| What you are asked to do |
Give the lines below again exactly, starting with the line that holds "j, Begins 0x42" and going on through the line that holds "class (R130). -/".

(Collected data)
------------------------------------------------------------

/-- R116 to R118, R120: loads, stores, descriptor lanes, selection vectors and the time. -/
def Sys2Proof.Claims.SpenexMemoryAndVectors : Prop :=
  (∀ q f s tag j, Begins 0x20 q f s tag j → ∀ x, tileAddr s tag (paid f 8 j) f 8 8 = some x → tileBad s x 8 = false →
      exec (.ld q f) s = .next (setJob s tag
        (retired f 8 { j.ctx with g := tput 0 j.ctx.g f.a.toNat (BitVec.ofNat 64 (numOf (tileBytes s x 8))) } j)))
    ∧ (∀ q f s tag j, Begins 0x21 q f s tag j → ∀ x, tileAddr s tag (paid f 2 j) f 8 8 = some x →
      exec (.st q f) s = .next (setJob (tileWrite s x (bytesOf 8 (gReg j.ctx f.a).toNat)) tag (retired f 2 j.ctx j)))
    ∧ (∀ q f s tag j, Begins 0x22 q f s tag j → ∀ x, tileAddr s tag (paid f 8 j) f 32 32 = some x → tileBad s x 32 = false →
      exec (.ldd q f) s = .next (setJob s tag
        (retired f 8 { j.ctx with d := tput 0 j.ctx.d f.a.toNat (BitVec.ofNat 256 (numOf (tileBytes s x 32))) } j)))
    ∧ (∀ q f s tag j, Begins 0x23 q f s tag j → ∀ x, tileAddr s tag (paid f 2 j) f 32 32 = some x →
      exec (.std q f) s = .next (setJob (tileWrite s x (bytesOf 32 (dReg j.ctx f.a.toNat).toNat)) tag (retired f 2 j.ctx j)))
    ∧ PureRow .dset 0x24 1 (fun f c => setD c f.a.toNat
        (BitVec.ofNat 256 (putBits (dReg c f.a.toNat).toNat (64 * f.fn.toNat) 64 (gReg c f.b).toNat)))
    ∧ PureRow .dget 0x25 1 (fun f c => wroteG f (BitVec.ofNat 64 ((dReg c f.b.toNat).toNat / 2 ^ (64 * f.fn.toNat))) c.flags c)
    ∧ (∀ q f s tag j, Begins 0x26 q f s tag j → ∀ x, tileAddr s tag (paid f 265 j) f 64 16448 = some x → tileBad s x 16448 = false →
      exec (.vld q f) s = .next (setJob s tag (retired f 265 (loadBlock j.ctx f.a.toNat (tileBytes s x 16448)) j)))
    ∧ (∀ q f s tag j, Begins 0x27 q f s tag j → ∀ x, tileAddr s tag (paid f 258 j) f 64 16448 = some x →
      exec (.vst q f) s = .next (setJob (tileWrite s x (blockBytes j.ctx f.a.toNat)) tag (retired f 258 j.ctx j)))
    ∧ PureRow .vget 0x28 2 (fun f c => wroteG f (if (gReg c f.c).toNat ≥ 1024 then BitVec.allOnes 64
        else if f.fn = 0 then ((vEnt c f.b.toNat (gReg c f.c).toNat).extractLsb' 0 32).setWidth 64
        else (vEnt c f.b.toNat (gReg c f.c).toNat).extractLsb' 32 64) c.flags c)
    ∧ PureRow .vput 0x29 2 (fun f c => let i := (gReg c f.b).toNat
        let e := vEnt c f.a.toNat i
        if i ≥ 1024 then c else setV c f.a.toNat i
          (if f.fn = 0 then e.extractLsb' 32 64 ++ (gReg c f.c).setWidth 32 else gReg c f.c ++ e.extractLsb' 0 32))
    ∧ PureRow .vcnt 0x2A 1 (fun f c => wroteG f (BitVec.ofNat 64 (tget 0 c.vn f.b.toNat)) c.flags c)
    ∧ PureRow .vsetc 0x2B 1 (fun f c => { c with vn := tput 0 c.vn f.a.toNat (min 1024 (gReg c f.b).toNat) })
    ∧ (∀ q f s tag j, Begins 0x2C q f s tag j →
      exec (.time q f) s = .next (setJob s tag (retired f 4 (wroteG f (BitVec.ofNat 64 s.now) j.ctx.flags j.ctx) j)))

/-- R116 and R65: a sequencer's access to tile SRAM is refused where its tile address breaks R116, and the job ends with
`PLAN_VIOLATION`; and an address that passes names bytes of one region that the job holds. -/
def Sys2Proof.Claims.TileAccessStaysInsideHeldRegion : Prop :=
  (∀ s tag j f align size x, 0 < align → tileAddr s tag j f align size = some x →
    ∃ g r, tokGrantOf s j ((gReg j.ctx f.b).toNat / 2 ^ 24 % 8) = some g ∧ g.cls = 1
      ∧ g.insts[(gReg j.ctx f.b).toNat / 2 ^ 16 % 256]? = some r ∧ ownerOf s 1 r = .job tag
      ∧ r * 65536 ≤ x ∧ x + size ≤ (r + 1) * 65536 ∧ (gReg j.ctx f.b).toNat < 2 ^ 27)
  ∧ ∀ q f s tag j, (Begins 0x20 q f s tag j → tileAddr s tag (paid f 8 j) f 8 8 = none →
      exec (.ld q f) s = .next (violation (setJob s tag (paid f 8 j)) tag 1 (tileInst s (paid f 8 j) f)))
    ∧ (Begins 0x21 q f s tag j → tileAddr s tag (paid f 2 j) f 8 8 = none →
      exec (.st q f) s = .next (violation (setJob s tag (paid f 2 j)) tag 1 (tileInst s (paid f 2 j) f)))

/-- R121, R113: branches, jumps, NOP, and END, which ends the job under R61 with `OK` or `SHORT`. -/
def Obligations.SpenexControl : Prop :=
  (∀ q f s tag j, Begins 0x40 q f s tag j → exec (.br q f) s = .next (setJob s tag
      { paid f 2 j with ctx := { j.ctx with pc := j.ctx.pc + BitVec.ofInt 64 (8 * f.imm.toInt) } }))
    ∧ (∀ q f s tag j, Begins 0x41 q f s tag j → ∀ taken, taken = (match f.fn.toNat with
        | 0 => j.ctx.flags.getLsbD 1 | 1 => !j.ctx.flags.getLsbD 1 | 2 => j.ctx.flags.getLsbD 0 | 3 => !j.ctx.flags.getLsbD 0
        | 4 => j.ctx.flags.getLsbD 2 | 5 => !j.ctx.flags.getLsbD 2 | 6 => j.ctx.flags.getLsbD 3 | _ => !j.ctx.flags.getLsbD 3) →
      exec (.bc q f) s = .next (setJob s tag (if taken then
          { paid f 2 j with ctx := { j.ctx with pc := j.ctx.pc + BitVec.ofInt 64 (8 * f.imm.toInt) } }
        else { paid f 1 j with ctx := { j.ctx with pc := j.ctx.pc + 8 } })))
    ∧ (∀ q f s tag j, Begins 0x42 q f s tag j → exec (.jal q f) s = .next (setJob s tag { paid f 2 j with ctx :=
      { wroteG f (j.ctx.pc + 8) j.ctx.flags j.ctx with pc := j.ctx.pc + BitVec.ofInt 64 (8 * f.imm.toInt) } }))
    ∧ (∀ q f s tag j, Begins 0x43 q f s tag j → exec (.jr q f) s = .next (setJob s tag
      { paid f 2 j with ctx := { j.ctx with pc := BitVec.ofNat 64 ((gReg j.ctx f.a).toNat / 8 * 8) } }))
    ∧ PureRow .nop 0x44 1 (fun _ c => c)
    ∧ (∀ q f s tag j, Begins 0x45 q f s tag j → exec (.endJob q f) s =
        .next (finishJob (setJob s tag (paid f 2 j)) tag (if f.fn = 0 then 0 else 1) 0 0))

namespace Sys2Proof.Claims

/-- The instruction row of an engine-issue class (R130). -/
def issueRow : EngKind → BitVec 7 → Spx → Instr
  | .scan => .scan | .rank => .rank | .lrank => .lrank | .sel => .sel | .merge => .merge | .uniq => .uniq
  | .gath => .gath | .scat => .scat | .move => .move | .enc => .enc | .maxsim => .maxsim

/-- The opcode and the class of instances of an engine-issue row (R130). -/
def issueTable : EngKind → Nat × Nat
  | .scan => (0x80, 3) | .rank => (0x81, 0) | .lrank => (0x82, 6) | .sel => (0x83, 4) | .merge => (0x84, 4) | .uniq => (0x85, 4)
  | .gath => (0x86, 7) | .scat => (0x87, 7) | .move => (0x88, 8) | .enc => (0x89, 5) | .maxsim => (0x8A, 5)

/-- The instances an issue names (R127): one by the ordinal in IMM[23:16], or with 255 every one of the token. -/
def named (f : Spx) (g : Grant) : List Nat :=
  if f.imm.extractLsb' 16 8 = 255#8 then g.insts else (g.insts[(f.imm.extractLsb' 16 8).toNat]?).toList

/-- The command token of R85, with the counter and generation of the view in aC where the issue asks for a pulse. -/
def tokenFor (k : EngKind) (f : Spx) (tag : Nat) (j : Job) (insts : List Nat) : Token :=
  let v := aReg j.ctx f.c.toNat
  let p := f.imm.extractLsb' 0 16 != 0#16
  { kind := k, op := f.fn, tok := f.b.toNat, counter := if p then v.extractLsb' 0 12 else 0
    gen := if p then v.extractLsb' 12 16 else 0, inc := f.imm.extractLsb' 0 16, q := j.q, job := tag, dom := j.dom
    desc := dReg j.ctx f.a.toNat, insts := insts }

/-- The fabric rows: kind, opcode, and the test of ACOPY's direction bit (R134). -/
def fabricRow : FabKind → BitVec 7 → Spx → Instr
  | .fld => .fld | .fst => .fst | .fatom => .fatom | .push => .acopyPush | .pull => .acopyPull

end Sys2Proof.Claims

/-- R56, R57, R124: a CLAIM whose phase writes no valid token is granted whole, with CF clear; or not at all: then CF is set,
or with wait the claim is held and the job waits; a valid token among those it writes ends the job. -/
def Sys2Proof.Claims.ClaimGrantsWholeOrNotAtAll : Prop :=
  ∀ q f s tag j s0 phase, Begins 0x60 q f s tag j → s0 = setJob s tag (paid f 320 j) → phase = (f.fn.extractLsb' 0 6).toNat →
    ((∀ e ∈ phaseEntries (planOf s j.plan) phase, tokValid (tokOf j (maskEnt ((planOf s j.plan).masks.getD e 0)).tok) = false) →
      (∀ s1, claimPhase s0 tag (paid f 320 j) phase = some s1 → exec (.claim q f) s =
        .next (modJob s1 tag fun k => { k with ctx := { k.ctx with pc := k.ctx.pc + 8, flags := flagCF k.ctx.flags false } }))
      ∧ (claimPhase s0 tag (paid f 320 j) phase = none → f.fn.getLsbD 6 = false ∨ holdsClaimed s tag = true → exec (.claim q f) s =
        .next (setJob s tag { paid f 320 j with ctx := { j.ctx with pc := j.ctx.pc + 8, flags := flagCF j.ctx.flags true } }))
      ∧ (claimPhase s0 tag (paid f 320 j) phase = none → f.fn.getLsbD 6 = true → holdsClaimed s tag = false → exec (.claim q f) s =
        .next (waitJob { s0 with exec := { s0.exec with held := s.exec.held ++ [⟨tag, phase, j.be, false⟩] } } tag (.claim phase) none 8)))
    ∧ ((∃ e ∈ phaseEntries (planOf s j.plan) phase, tokValid (tokOf j (maskEnt ((planOf s j.plan).masks.getD e 0)).tok) = true) →
      ∃ c, exec (.claim q f) s = .next (violation s0 tag c 0))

------------------------------------------------------------

| Answer for the task |
    ∧ (∀ q f s tag j, Begins 0x42 q f s tag j → exec (.jal q f) s = .next (setJob s tag { paid f 2 j with ctx :=
      { wroteG f (j.ctx.pc + 8) j.ctx.flags j.ctx with pc := j.ctx.pc + BitVec.ofInt 64 (8 * f.imm.toInt) } }))
    ∧ (∀ q f s tag j, Begins 0x43 q f s tag j → exec (.jr q f) s = .next (setJob s tag
      { paid f 2 j with ctx := { j.ctx with pc := BitVec.ofNat 64 ((gReg j.ctx f.a).toNat / 8 * 8) } }))
    ∧ PureRow .nop 0x44 1 (fun _ c => c)
    ∧ (∀ q f s tag j, Begins 0x45 q f s tag j → exec (.endJob q f) s =
        .next (finishJob (setJob s tag (paid f 2 j)) tag (if f.fn = 0 then 0 else 1) 0 0))

namespace Sys2Proof.Claims

/-- The instruction row of an engine-issue class (R130). -/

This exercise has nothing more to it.